Unmanned Aerial Vehicles (UAVs) can be an excellent tool for environmental measurements due to their ability to reach inaccessible places and fast data acquisition over large areas. In particular drones may have a potential application in hydrology, as they can be used to create photogrammetric digital elevation models (DEM) of the terrain allowing to obtain high resolution spatial distribution of water level in the river to be fed into hydrological models. Nevertheless, photogrammetric algorithms generate distortions on the DEM at the water bodies. This is due to light penetration below the water surface and the lack of static characteristic points on water surface that can be distinguished by the photogrammetric algorithm. The correction of these disturbances could be achieved by applying deep learning methods. For this purpose, it is necessary to build a training dataset containing DEMs before and after water surfaces denoising.

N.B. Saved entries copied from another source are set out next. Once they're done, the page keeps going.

/-! ### What a call delivers -/

/-- The array that `processLanes` appends (43_decimator.md R120). -/
def delivered (blocks : List Word) (s : State) : Samples where
  out0 := (runLanes s.cfg s.hist blocks).map LaneResult.sample0
  out1 := (runLanes s.cfg s.hist blocks).map LaneResult.sample1

/-- A `PROCESS` that can run runs in one way only: every lane, one array delivered. -/
theorem processesTo_iff {blocks : List Word} {s t : State} {r : Samples} (h : CanProcess blocks s) :
    ProcessesTo blocks s t r ↔ t = processLanes blocks s ∧ r = delivered blocks s := by
  obtain ⟨⟨hf, hb⟩, hl, hs⟩ := h
  have hexec : exec (.process blocks) s = .next (processLanes blocks s) := execProcess_runs hf hb hl hs
  have hres : (processLanes blocks s).results = s.results ++ [delivered blocks s] := processLanes_results s blocks
  rw [ProcessesTo, hexec, Host.Outcome.next.injEq]
  constructor
  · rintro ⟨rfl, hr⟩
    exact ⟨rfl, (List.singleton_inj.mp (List.append_cancel_left (hres.symm.trans hr))).symm⟩
  · rintro ⟨rfl, rfl⟩
    exact ⟨rfl, hres⟩

theorem processesTo_processLanes {blocks : List Word} {s : State} (h : CanProcess blocks s) :
    ProcessesTo blocks s (processLanes blocks s) (delivered blocks s) :=
  (processesTo_iff h).mpr ⟨rfl, rfl⟩

theorem delivered_slot_length {blocks : List Word} {s : State} (hs : s.Shaped) (hl : blocks.length = s.cfg.nch)
    (p : Phase) : ((delivered blocks s).slot p).length = s.cfg.nch := by
  rw [delivered, processLanes_slot, List.length_map, runLanes_length (hl.trans hs.1.symm), hs.1]

/-- The sample of a channel is the scaled convolution of its window (43_decimator.md R119). -/
theorem delivered_at {blocks : List Word} {s : State} (hs : s.Shaped) (hl : blocks.length = s.cfg.nch) {c : Nat}
    (hc : c < s.cfg.nch) (p : Phase) :
    (delivered blocks s).at p c = scale s.cfg.shift (conv s.cfg.n (windowOf s blocks c) (s.cfg.table p)) := by
  have hlen : blocks.length = s.hist.length := hl.trans hs.1.symm
  have hrows : c < s.hist.length := hs.1 ▸ hc
  rw [Samples.at, delivered, processLanes_slot,
    List.getD_eq_getElem _ _ (by rwa [List.length_map, runLanes_length hlen]), List.getElem_map, runLanes_getElem hrows hlen]
  exact lane_sample s.cfg _ _ p

/-- The sample as a number: no overflow (43_decimator.md R121). -/
theorem delivered_at_toInt {blocks : List Word} {s : State} (hs : s.Shaped) (hl : blocks.length = s.cfg.nch) {c : Nat}
    (hc : c < s.cfg.nch) (p : Phase) :
    ((delivered blocks s).at p c).toInt = 2 ^ s.cfg.shift * conv s.cfg.n (windowOf s blocks c) (s.cfg.table p) := by
  rw [delivered_at hs hl hc, scale_conv_toInt, mul_comm]

/-- Word 0 of the window is the block, every other word the history's (41_history_window.md R91). -/
theorem windowOf_getD {s : State} (hs : s.Shaped) {c : Nat} (hc : c < s.cfg.nch) (blocks : List Word) (w : Nat) :
    (windowOf s blocks c).getD w 0 = if w = 0 then blocks.getD c 0 else s.word c w := by
  cases w with
  | zero => exact ingest_getD_zero (shaped_row_length_pos hs hc) _
  | succ w => exact ingest_getD_succ _ _ w

theorem windowOf_length {s : State} (hs : s.Shaped) {c : Nat} (hc : c < s.cfg.nch) (blocks : List Word) :
    (windowOf s blocks c).length = s.cfg.nw := by
  rw [windowOf, ingest_length, shaped_row_length hs hc]

theorem processLanes_word_zero {s : State} {blocks : List Word} (hs : s.Shaped) (hl : blocks.length = s.cfg.nch) {c : Nat}
    (hc : c < s.cfg.nch) : (processLanes blocks s).word c 0 = blocks.getD c 0 := by
  rw [State.word, processLanes_row hs hl hc, advance_getD_zero, windowOf_getD hs hc, if_pos rfl]

theorem processLanes_word_succ {s : State} {blocks : List Word} (hs : s.Shaped) (hl : blocks.length = s.cfg.nch) {c w : Nat}
    (hc : c < s.cfg.nch) (hw : w + 1 < s.cfg.nw) :
    (processLanes blocks s).word c (w + 1) = if w = 0 then blocks.getD c 0 else s.word c w := by
  rw [State.word, processLanes_row hs hl hc, advance_getD_succ (by rwa [windowOf_length hs hc]), windowOf_getD hs hc]

/-- Settles O14: the samples by `delivered_at_toInt`, with the window read word by word (`windowOf_getD`), and the history
by `processLanes_word_zero` and `processLanes_word_succ`; every other field is kept by definition. -/
theorem readyProcessRunsEveryLane : Obligations.ReadyProcessRunsEveryLane := by
  intro s blocks h
  have ⟨_, hl, hs⟩ := h
  obtain ⟨hexec, -⟩ := processesTo_processLanes h
  refine ⟨_, delivered blocks s, hexec, rfl, processLanes_shaped hs hl,
    fun p => ⟨delivered_slot_length hs hl p, fun c hc => ?_⟩,
    fun c hc => ⟨processLanes_word_zero hs hl hc, fun h1 => ?_, fun w h2 hw => ?_⟩⟩
  · rw [delivered_at_toInt hs hl hc, conv_eq_sum]
    simp only [win, windowOf_getD hs hc]
  · rw [processLanes_word_succ hs hl hc h1, if_pos rfl]
  · obtain ⟨w, rfl⟩ := Nat.exists_eq_add_of_le' (Nat.le_of_succ_le h2)
    rw [processLanes_word_succ hs hl hc hw, if_neg (by omega), Nat.add_sub_cancel]

/-! ### Where samples come from -/

/-- Only the transfer that presents a `PROCESS` decodes to it (30_encoding.md R62). -/
theorem eq_encode_of_decode_process {tr : Transfer} {blocks : List Word} (h : decode tr = .process blocks) :
    tr = encode (.process blocks) := by
  obtain ⟨cmd, data⟩ := tr
  obtain ⟨hnop, hinit, hprocess, hrsvd⟩ := decode_code data
  rcases code_cases cmd with rfl | rfl | rfl | rfl
  · cases hnop.symm.trans h
  · cases hinit.symm.trans h
  · cases hprocess.symm.trans h; rfl
  · cases hrsvd.symm.trans h

/-- Settles O22: of what a step can do, only the command at the head of the port can deliver, and of what a command can do,
only running the lanes. -/
theorem samplesComeOnlyFromAReadyProcess : Obligations.SamplesComeOnlyFromAReadyProcess := by
  intro s t h
  rcases step_next h with ⟨-, rfl⟩ | ⟨rest, -, rfl⟩ | ⟨tr, rest, hport, hexec⟩
  · exact .inl rfl
  · exact .inl (assertReset_results _)
  · rcases exec_next hexec with rfl | ⟨-, code, rfl, -⟩ | ⟨-, -, -, rfl⟩ | ⟨blocks, hf, hi, hb, hl, hs, rfl⟩
    · exact .inl rfl
    · exact .inl (raiseFault_results _ code)
    · exact .inl rfl
    · rw [eq_encode_of_decode_process hi] at hport
      exact .inr ⟨blocks, rest, delivered blocks s, hport, ⟨⟨hf, hb⟩, hl, hs⟩, processLanes_results _ blocks,
        delivered_slot_length hs hl⟩

/-! ### Channels and slots -/

/-- A channel that does not exist has no sample: the default value 0 is read. -/
theorem delivered_at_of_ge {blocks : List Word} {s : State} (hs : s.Shaped) (hl : blocks.length = s.cfg.nch) {c : Nat}
    (hc : s.cfg.nch ≤ c) (p : Phase) : (delivered blocks s).at p c = 0 :=
  List.getD_eq_default _ _ (by rwa [delivered_slot_length hs hl])

/-- A channel that does not exist has no history row. -/
theorem shaped_row_of_ge {s : State} (hs : s.Shaped) {c : Nat} (hc : s.cfg.nch ≤ c) : s.hist.getD c [] = [] :=
  List.getD_eq_default _ _ (by rwa [hs.1])

/-- Settles O41: a channel reads and writes through its window only, which is its block and its history row; a faulted block
ignores the command (`exec_faulted`). -/
theorem channelsAreIndependent : Obligations.ChannelsAreIndependent := by
  refine ⟨fun s blocks hf => exec_faulted _ hf, ?_⟩
  intro s s' t t' blocks blocks' r r' c hcfg h h' hrow hblock hrun hrun'
  have ⟨_, hl, hs⟩ := h
  have ⟨_, hl', hs'⟩ := h'
  obtain ⟨rfl, rfl⟩ := (processesTo_iff h).mp hrun
  obtain ⟨rfl, rfl⟩ := (processesTo_iff h').mp hrun'
  have hwindow : windowOf s' blocks' c = windowOf s blocks c := by rw [windowOf, windowOf, hrow, hblock]
  rcases lt_or_ge c s.cfg.nch with hc | hc
  · have hc' : c < s'.cfg.nch := hcfg ▸ hc
    refine ⟨?_, fun p => ?_⟩
    · rw [processLanes_row hs' hl' hc', processLanes_row hs hl hc, hwindow]
    · rw [delivered_at hs' hl' hc', delivered_at hs hl hc, hwindow, hcfg]
  · have hc' : s'.cfg.nch ≤ c := hcfg ▸ hc
    refine ⟨?_, fun p => ?_⟩
    · rw [shaped_row_of_ge (processLanes_shaped hs' hl') hc', shaped_row_of_ge (processLanes_shaped hs hl) hc]
    · rw [delivered_at_of_ge hs' hl' hc', delivered_at_of_ge hs hl hc]

/-- The convolution does not see a bit under a tap that is 0. -/
theorem conv_congr {n : Nat} {row row' : List Word} {t : List Int}
    (h : ∀ a < n, memRead t a = 0 ∨ win row' a = win row a) : conv n row' t = conv n row t := by
  rw [conv_eq_sum, conv_eq_sum]
  refine Finset.sum_congr rfl fun a ha => ?_
  rcases h a (Finset.mem_range.mp ha) with hzero | hbit
  · rw [hzero, mul_zero, mul_zero]
  · rw [hbit]

/-- Settles O43: the taps over the padded batch of a slot are 0 (`PadZero`), so the convolution does not see its bits
(`conv_congr`). -/
theorem eachSlotIsBlindToItsPaddedBatch : Obligations.EachSlotIsBlindToItsPaddedBatch := by
  rintro s s' t t' blocks blocks' r r' c hcfg ⟨hta, htb⟩ h h' hc hrun hrun'
  have ⟨_, hl, hs⟩ := h
  have ⟨_, hl', hs'⟩ := h'
  obtain ⟨-, rfl⟩ := (processesTo_iff h).mp hrun
  obtain ⟨-, rfl⟩ := (processesTo_iff h').mp hrun'
  have hpad := s.cfg.pad_eq
  have hslot (p : Phase) (hblind : ∀ a < s.cfg.n, memRead (s.cfg.table p) a = 0 ∨
      win (windowOf s' blocks' c) a = win (windowOf s blocks c) a) :
      (delivered blocks' s').at p c = (delivered blocks s).at p c := by
    rw [delivered_at hs' hl' (hcfg ▸ hc), delivered_at hs hl hc, hcfg, conv_congr hblind]
  refine ⟨fun hsame => hslot .a fun a ha => ?_, fun hsame => hslot .b fun a ha => ?_⟩
  · rcases lt_or_ge a 16 with hnew | hold
    · exact .inl (hta a (by omega))
    · exact .inr (hsame a hold ha)
  · rcases lt_or_ge (a + 16) s.cfg.n with hnew | hold
    · exact .inr (hsame a hnew)
    · exact .inl (htb a ha (by omega))

/-! ### The samples over the stream -/

/-- The window of call `k` is the stream up to bit `32 k - 1`, read backwards (41_history_window.md R96). -/
theorem win_eq_streamBit {cfg : Cfg} {row : List Word} {x : BlockStream} {k : Int} (h : WinConv cfg.nw row x k) {a : Nat}
    (ha : a < cfg.n) : win row a = streamBit x (32 * k - 1 - a) := by
  obtain ⟨-, hage⟩ := windowIsASliceOfTheStream cfg.nw row x k h
  exact hage a (cfg.n_eq ▸ ha)

/-- Settles O46: the window of the call is a slice of the stream (`winConv_windowOf`, `win_eq_streamBit`), the sample is its
convolution (`delivered_at_toInt`), and `ADVANCE` restores the idle invariant (`winIdle_processLanes`). -/
theorem samplesFollowTheStream : Obligations.SamplesFollowTheStream := by
  intro s blocks c x k h hc hidle hx
  have ⟨_, hl, hs⟩ := h
  have hwin := winConv_windowOf hs hc hidle hx
  refine ⟨_, _, processesTo_processLanes h, winIdle_processLanes hs hl hc hwin, fun p => ?_⟩
  rw [delivered_at_toInt hs hl hc, conv_eq_sum]
  congr 1
  refine Finset.sum_congr rfl fun a ha => ?_
  rw [win_eq_streamBit hwin (Finset.mem_range.mp ha), mul_comm]

/-! ### The decimated stream -/

/-- The convolutions of call `k` on a phase pair are two outputs of the full-rate filter, 16 bits apart
(43_decimator.md R123). -/
theorem conv_eq_fullRate {cfg : Cfg} {g : List Int} {row : List Word} {x : BlockStream} {k : Int}
    (hpad : PadZero cfg.toParams) (hpair : PhasePair cfg.toParams g) (hwin : WinConv cfg.nw row x k) :
    conv cfg.n row cfg.ta = fullRate g x (32 * k - 17) ∧ conv cfg.n row cfg.tb = fullRate g x (32 * k - 1) := by
  obtain ⟨hb, ha⟩ := phasePairConvolutions cfg g row hpad hpair
  obtain ⟨hg, -⟩ := hpair
  have hn := n_eq_pad_add_nact cfg
  have hp := cfg.pad_eq
  rw [ha, hb, fullRate, fullRate, hg]
  refine ⟨Finset.sum_congr rfl fun i hi => ?_, Finset.sum_congr rfl fun i hi => ?_⟩
  · have hi := Finset.mem_range.mp hi
    have htime : 32 * k - 1 - (i + 16 : Nat) = 32 * k - 17 - i := by omega
    rw [win_eq_streamBit hwin (by omega), htime, mul_comm, memRead]
  · have hi := Finset.mem_range.mp hi
    rw [win_eq_streamBit hwin (by omega), mul_comm, memRead]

A method has been developed to prepare such a dataset. It is divided into several stages. In the first step a photogrammetric surveys and geodetic water level measurements are performed. The second one includes generation of DEMs and orthomosaics using photogrammetric software. Finally in the last one the interpolation of the measured water levels is done to obtain a plane of the water surface and apply it to the DEMs to correct the distortion. The resulting dataset was used to train deep learning model based on convolutional neural networks. The proposed method has been validated on observation data representing part of Kocinka river catchment located in the central Poland.This research has been partly supported by the Ministry of Science and Higher Education Project “Initiative for Excellence – Research University” and Ministry of Science and Higher Education subsidy, project no. 16.16.220.842-B02 / 16.16.150.545.